Many of our images of the eye have a small, white, horseshoe shaped image in the center of the pupil caused by the flash of the camera. To remove this there is a mask that scans the entire image and counts the number of black pixels that lie in the mask. If the number of black pixels is above a set threshold then the entire mask is set to black. Through trial and error, the mask size that produced the best results for all images was a 7x7 mask and the threshold works best at 25 pixels out of 49. A mask size smaller than 7x7 did not remove enough of the illumination in the center, while a larger mask size removed a significant amount of the sclera. The threshold of 25 pixels was chosen since this is approximately half of the total mask size, enough to establish that this area is dark yet also small enough so as to remove large chunks of colour in the center of the image.
Since we found that the straight removal of low-valued red pixels did not work well for brown irises we added the extra mask. An additional run of the 7x7 mask through the full image would cause the loss of information near the black eyelashes. To resolve this problem we ran the 7x7 mask through the center of the image defined by a 120x120 area.
Removing a blue iris presented no problems, as there is very little red in the iris in comparison to the surrounding tissues. However, a brown iris has a much higher concentration of red than does a blue eye. This resulted in a sub-optimal result for the removal of a brown iris if straight redness was used. However, with the 120x120 box removal much of the brown iris was removed. Figure 3 shows the results for one such image.
For the removal of the tissue from the image we assumed some basic things about the image to allow us to remove the surrounding tissue geometrically. The primary assumptions were: the iris is in the center of the image, and all images are approximately the same size.
Based on these assumptions and some experimentation, we were able to determine for one image that there was an outside border of 25 pixels on the image that would not provide useful information.
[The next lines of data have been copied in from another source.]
theorem leBytes_get (n : Nat) : ∀ (x k : Nat), k < n → (leBytes n x)[k]? = some (BitVec.ofNat 8 (x / 256 ^ k)) := by
  induction n with
  | zero => intro x k h; omega
  | succ n ih =>
    intro x k h
    cases k with
    | zero => simp [leBytes]
    | succ k =>
      simp only [leBytes, List.getElem?_cons_succ]
      rw [ih _ _ (by omega), Nat.div_div_eq_div_mul, Nat.pow_succ, Nat.mul_comm 256]

theorem written_put {s t : State} {addrs : List Nat} {x : Nat} (hn : addrs.Nodup)
    (ht : t.mem = putBytes s.mem (addrs.zip (leBytes addrs.length x))) : Written s t addrs x := by
  have hfst : (addrs.zip (leBytes addrs.length x)).map Prod.fst = addrs := by
    rw [List.map_fst_zip]; exact Nat.le_of_eq (leBytes_length ..).symm
  constructor
  · intro k a hk
    have hk' : k < addrs.length := by
      rw [List.getElem?_eq_some_iff] at hk; exact hk.1
    rw [ht]
    refine byteAt_putBytes_same _ _ (by rw [hfst]; exact hn) ?_
    have : (addrs.zip (leBytes addrs.length x))[k]? = some (a, BitVec.ofNat 8 (x / 256 ^ k)) := by
      rw [List.getElem?_zip_eq_some]
      exact ⟨hk, leBytes_get _ _ _ hk'⟩
    exact List.mem_of_getElem? this
  · intro a ha
    rw [ht]
    apply byteAt_putBytes_other
    intro c hc e
    apply ha
    rw [← e, ← hfst]
    exact List.mem_map_of_mem hc

theorem range_map_nodup {f : Nat → Nat} (n : Nat) (hf : ∀ i j, f i = f j → i = j) : ((List.range n).map f).Nodup := by
  apply List.Pairwise.map (R := fun a b => a ≠ b)
  · intro a b h e; exact h (hf a b e)
  · exact List.nodup_range

theorem effAddr_nodup {s : State} {b : BInst} {sp : Bool} {ea : Int} {size n : Nat} {rd wr : Bool} {pl : Place}
    (h : effAddr s b sp 0 ea size n rd wr = .ok pl) : pl.addrs.Nodup := by
  unfold effAddr at h
  (repeat' split at h) <;> cases h
  · dsimp only
    apply range_map_nodup
    intro i j; simp only [swizzle, scratchAddr]; omega
  · dsimp only
    apply range_map_nodup
    intro i j; omega

theorem holds_old {w old : Nat} (hw : Width w) (h4 : w ≠ 4) (ho : old < 2 ^ w) : Holds false w old (if w = 64 then word64 (BitVec.ofNat 64 old) else word32 old) := by
  have : ∃ c : BitVec 4, codeWidth c = w ∧ codeSigned c = false := by
    rcases hw with e | e | e | e | e
    · exact absurd e h4
    · exact ⟨4, by rw [e]; rfl, rfl⟩
    · exact ⟨5, by rw [e]; rfl, rfl⟩
    · exact ⟨6, by rw [e]; rfl, rfl⟩
    · exact ⟨7, by rw [e]; rfl, rfl⟩
  obtain ⟨c, e1, e2⟩ := this
  have hx : old < 256 ^ (codeWidth c / 8) := by
    rw [e1]; rcases hw with e | e | e | e | e
    · exact absurd e h4
    all_goals (rw [e] at ho ⊢; exact ho)
  have := holds_loadVal c old hx
  rw [e1, e2] at this
  unfold loadVal at this
  rw [e1, e2] at this
  by_cases h : w = 64
  · rw [if_pos h] at this ⊢; exact this
  · simp only [if_neg h] at this ⊢
    have e : wrapInt 32 (readInt false w old) = old := by
      unfold readInt
      have : old < 2 ^ 32 := by
        rcases hw with e | e | e | e | e
        · exact absurd e h4
        · rw [e] at ho; omega
        · rw [e] at ho; omega
        · rw [e] at ho; omega
        · exact absurd e h
      have h2 := wrapInt_cast 32 (old : Int)
      simp
      omega
    rw [e] at this; exact this

structure SameRest (s t : State) : Prop where
  worlds : t.worlds = s.worlds
  ctxs : t.ctxs = s.ctxs
  counters : t.counters = s.counters
  wtype : t.wtype = s.wtype
  dev : t.dev = s.dev
  mem : t.mem = s.mem
  insts : t.insts = s.insts

theorem bankDrop_rest (s : State) (b : BInst) (pa : Nat) : SameRest s (bankDrop s b pa) := by
  unfold bankDrop; split <;> exact ⟨rfl, rfl, rfl, rfl, rfl, rfl, rfl⟩

theorem rest_of_only {s t : State} (h : CachesOnly s t ∧ t.insts = s.insts) : SameRest s t := by
  obtain ⟨⟨h1, _⟩, h2⟩ := h
  refine ⟨?_, ?_, ?_, ?_, ?_, ?_, h2⟩ <;> rw [h1]

theorem rest_trans {s t u : State} (h : SameRest s t) (g : SameRest t u) : SameRest s u :=
  ⟨g.worlds.trans h.worlds, g.ctxs.trans h.ctxs, g.counters.trans h.counters, g.wtype.trans h.wtype, g.dev.trans h.dev, g.mem.trans h.mem, g.insts.trans h.insts⟩

/-- The caches before a step at a home. -/
theorem homeStep_rest (s : State) (b : BInst) (pa : Nat) (pl : Place) : SameRest s (domeTouch (bankDrop s b pa) pl) :=
  rest_trans (bankDrop_rest s b pa) (rest_of_only (domeTouch_only _ pl))

theorem acquire_rest (s : State) (b : BInst) (sc : Scope) : SameRest s (acquire s b sc) := rest_of_only (acquire_only s b sc)

theorem atomicAcquire_rest (s : State) (b : BInst) (o : Sys2Proof.Ord) (sc : Scope) : SameRest s (atomicAcquire s b o sc) := by
  unfold atomicAcquire; split <;> first | exact acquire_rest s b sc | exact ⟨rfl, rfl, rfl, rfl, rfl, rfl, rfl⟩

theorem atomicOp_spec {h : Hdr} {p : PayW} {s : State} {w : Nat} {isOr isCas pcie : Bool} {pre : BInst → Option Report}
    {f : BInst → Nat → Nat → Nat → Nat} {b : BInst} {a : Val} {ds : List Nat} {xs : List Val} {base : Nat} {pl : Place}
    (hw : Width w) (h4 : w ≠ 4)
    (hf : MemFires h s b (a :: xs)) (hp : pre b = none) (hn : NothingHeld s b)
    (h1 : baseOf (spOf p) a = some base) (h2 : xs.mapM (dataOf w) = some ds) (h3 : placeOf p s b base (w / 8) 0 true true = .ok pl)
    (hv : pl.via = none ∨ (hostUncached s (pl.addrs.headD 0) = false ∧ typeAt s (pl.addrs.headD 0) = 0)) :
    let old := numberAt s pl.addrs
    old < 2 ^ w ∧ ∃ t v, atomicOp h p s w isOr isCas pcie pre f = .next t ∧ Holds false w old v ∧ Written s t pl.addrs (f b old (ds.getD 0 0) (ds.getD 1 0))
      ∧ t.insts = (putInst s (awaits h (markDurable b) v (if isCas then old == ds.getD 0 0 else old != 0))).insts
      ∧ t.worlds = s.worlds ∧ t.ctxs = s.ctxs ∧ t.counters = s.counters ∧ t.wtype = s.wtype ∧ t.dev = s.dev := by
  intro old
  unfold placeOf at h3
  have hlen := effAddr_length h3
  have ho : old < 2 ^ w := by
    have := numberAt_lt s pl.addrs
    rw [hlen, show (256 : Nat) = 2 ^ 8 by rfl, ← Nat.pow_mul] at this
    have hd : 8 * (w / 8) = w := by rcases hw with e | e | e | e | e <;> rw [e] <;> first | rfl | exact absurd e h4
    rw [hd] at this; exact this
  refine ⟨ho, ?_⟩
  unfold atomicOp
  rw [memOp_fires' _ hf]
  simp only [hp, List.getD_cons_zero, List.drop_succ_cons, List.drop_zero, h1, h2, h3]
  rw [if_neg (by
    rcases hv with h | h
    · simp [h]
    · simp only [h.1]; simp)]
  rw [if_neg (by
    rcases hv with h | h
    · simp [h]
    · simp only [h.2]; simp)]
  rw [atomicRelease_nil hn]
  refine ⟨_, _, rfl, holds_old hw h4 (by simpa [readAddrs_eq, numberAt_congr (homeStep_rest _ _ _ _).mem] using ho), ?_⟩
  simp only [readAddrs_eq, numberAt_congr (homeStep_rest s b (pl.addrs.headD 0) pl).mem]
  have hr1 := homeStep_rest s b (pl.addrs.headD 0) pl
  generalize hs1 : domeTouch (bankDrop s b (pl.addrs.headD 0)) pl = s1 at hr1 ⊢
  have hr2 := atomicAcquire_rest (performWrite s1 (storeAt pl (f b (numberAt s pl.addrs) (ds.getD 0 0) (ds.getD 1 0)))) b p.ord p.scope
  refine ⟨?_, ?_, ?_, ?_, ?_, ?_, ?_⟩
  · apply written_put (effAddr_nodup h3)
    show (atomicAcquire _ _ _ _).mem = _
    rw [hr2.mem]; unfold performWrite storeAt; dsimp only; rw [hr1.mem]
  · unfold finishLoad putInst awaits
    dsimp only
    rw [hr2.insts]; unfold performWrite; dsimp only; rw [hr1.insts]
  · show (atomicAcquire _ _ _ _).worlds = _; rw [hr2.worlds]; exact hr1.worlds
  · show (atomicAcquire _ _ _ _).ctxs = _; rw [hr2.ctxs]; exact hr1.ctxs
  · show (atomicAcquire _ _ _ _).counters = _; rw [hr2.counters]; exact hr1.counters
  · show (atomicAcquire _ _ _ _).wtype = _; rw [hr2.wtype]; exact hr1.wtype
  · show (atomicAcquire _ _ _ _).dev = _; rw [hr2.dev]; exact hr1.dev

theorem mapM_bits {w : Nat} (hw : Width w) : ∀ {xs : List Val} {ds : List Nat}, xs.mapM (dataOf w) = some ds → ∀ k, bitsAt ds k < 2 ^ w := by
  have hd : ∀ {x : Val} {y : Nat}, dataOf w x = some y → y < 2 ^ w := by
    intro x y h; unfold dataOf at h; split at h
    · next e =>
      rw [e]; unfold elemOf at h; split at h <;> cases h
      unfold elemBits; exact Nat.mod_lt _ (by omega)
    · cases hs : slotOf x 0 with
      | none => rw [hs] at h; cases h
      | some z => rw [hs] at h; cases h; exact Nat.mod_lt _ (Nat.pow_pos (by omega))
  intro xs; induction xs with
  | nil => intro ds h k; simp at h; subst h; exact Nat.pow_pos (by omega)
  | cons x xs ih =>
    intro ds h k
    rw [List.mapM_cons] at h
    cases hx : dataOf w x with
    | none => rw [hx] at h; cases h
    | some y =>
      cases hr : xs.mapM (dataOf w) with
      | none => rw [hx, hr] at h; cases h
      | some ys =>
        rw [hx, hr] at h; cases h
        cases k with
        | zero => exact hd hx
        | succ k => exact ih hr k

theorem cw4 (c : BitVec 4) : codeWidth c ≠ 4 := by revert c; decide

theorem atomic_of {i : Hdr → PayW → Instr} {op : Hdr → AtOp} {F : Hdr → State → BInst → Nat → List Nat → Nat → Prop} {q : Nat → List Nat → Bool}
    (hi : ∀ h p s, exec (i h p) s = intAtomic h p s (op h))
    (hF : ∀ h s b old ds, old < 2 ^ codeWidth h.fmt → (∀ k, bitsAt ds k < 2 ^ codeWidth h.fmt) → F h s b old ds (atResult (op h) (codeWidth h.fmt) old (bitsAt ds 0) (bitsAt ds 1)))
    (hq : ∀ h old ds, q old ds = (if op h == .cas then old == bitsAt ds 0 else old != 0)) :
    AtomicResult i (fun h => codeWidth h.fmt) (fun _ _ _ => True) F q := by
  intro h p s b a ds xs base pl hf _ hn h1 h2 h3 hv
  dsimp only at *
  have hs := atomicOp_spec (isOr := op h == .or) (isCas := op h == .cas) (pcie := op h == .add || op h == .xch || op h == .cas) (pre := fun _ => none)
    (f := fun _ old x y => atResult (op h) (codeWidth h.fmt) old x y) (codeWidth_width h.fmt) (cw4 _) hf rfl hn h1 h2 h3 hv
  obtain ⟨ho, t, v, g1, g2, g3, g4, g5⟩ := hs
  refine ⟨t, v, _, (hi h p s).trans g1, g2, hF h s b _ _ ho (mapM_bits (codeWidth_width _) h2), g3, ?_, g5⟩
  rw [hq h]; exact g4

theorem elemOf64_lt {d : Val} {x : Nat} (h : elemOf 64 d 0 = some x) : x < 2 ^ 64 := by
  unfold elemOf at h; split at h <;> cases h
  unfold elemBits; exact Nat.mod_lt _ (by omega)

theorem waitVal_spec (code x : Nat) (hx : x < 2 ^ 64) : ∀ k, k < 16 →
    slotOf (waitVal code x) k = if k = 0 then some (BitVec.ofNat 32 code) else if k = 1 then some (BitVec.ofNat 32 x) else if k = 2 then some (BitVec.ofNat 32 (x / 2 ^ 32)) else none := by
  intro k hk
  unfold waitVal
  rw [slotOf_firstSlots _ _ hk]
  match k with
  | 0 => rfl
  | 1 =>
    simp only [List.getElem?_cons_succ, List.getElem?_cons_zero]
    show _ = some (BitVec.ofNat 32 x)
    congr 1; apply BitVec.eq_of_toNat_eq; simp
  | 2 => rfl
  | k + 3 => simp

theorem withdraw_back (s : State) (b : BInst) (pa : Nat) (xs : List Val) :
    (withdraw s b pa xs).mem = s.mem ∧ (withdraw s b pa xs).insts = s.insts.filter (fun x => !x.isAt b.cell b.seq)
    ∧ (∃ f, f ∈ (withdraw s b pa xs).firings ∧ f.cell = b.cell ∧ f.seq = b.seq)
    ∧ ∃ m, m ∈ (withdraw s b pa xs).monitors ∧ m.granule = pa / 64 ∧ m.cell = b.cell ∧ m.seq = b.seq ∧ m.event = none := by
  unfold withdraw
  refine ⟨by simp, by simp, ⟨_, List.mem_append_right _ (List.mem_singleton.2 rfl), rfl, rfl⟩, ⟨_, List.mem_append_right _ (List.mem_singleton.2 rfl), rfl, rfl, rfl, rfl⟩⟩

theorem and_bits (x y : Nat) : (x &&& y == y) = true ↔ ∀ j, y.testBit j = true → x.testBit j = true := by
  rw [beq_iff_eq]
  constructor
  · intro h j hj; rw [← h, Nat.testBit_and] at hj; simp at hj; exact hj.1
  · intro h
    apply Nat.eq_of_testBit_eq
    intro j; rw [Nat.testBit_and]
    cases hy : y.testBit j
    · simp
    · simp [h j hy]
Since we have assumed that all images are of approximately the same size, we extended this assumption to include all images, and a border of 25 pixels wide was created to filter out useless information from all images.
The middle of the image in the x-direction and the middle of the image in the y-direction was found, and these points were then used to make triangles at the corners of the image to remove extraneous tissue. It was experimentally determined that the best results came from connecting points 30 pixels from the center and removing the pixels enclosed in this section, as seen in Figure 6.
For the images that conformed to our assumptions this method of removing extraneous information worked well. However, there was one image for which these assumptions did not hold. For image 16 the iris was far to the left, the method was not flexible enough to recognize this. However, this image can be discarded as a pathological case. Figure 7 shows the results for a more typical image.
Drawing on the hypothesis that the prime factor in an optometrist's categorization is the overall redness of the sclera, we decided upon a pixel-by-pixel operator to measure redness. The input to this system would be the separated image of the sclera from the isolator program, with the output being a vector of floating-point values representing different redness measurements.
For the remainder of this section, we will use P to represent the score a metric gives a pixel, OUT to represent the overall output for an image, and RGB will be the red, green and blue components of a pixel.
There are two ways a TIFF image can be stored, packed and unpacked. In the unpacked format, each pixel is represented by a 3x1 vector of integers with values ranging from 0 to 256. The elements in the vector represent the RGB components of the pixel, respectively. In the packed format, each pixel is represented by an index into a colourmap, where the colourmap is an array of RGB vectors specifying every colour represented in the image.
The images we were working with were all in the unpacked format. While this type of image consumed more space, they were much simpler to process. We will assume that all images input into the system will be in this unpacked format.
There are several measurements that can be made on a pixel to determine its "redness". We wanted a measure that would produce output that was consistent with the optometrists' grading. It was also important that the results were reasonably spread out; the more tightly grouped they were, the more likely that noise would corrupt our grading.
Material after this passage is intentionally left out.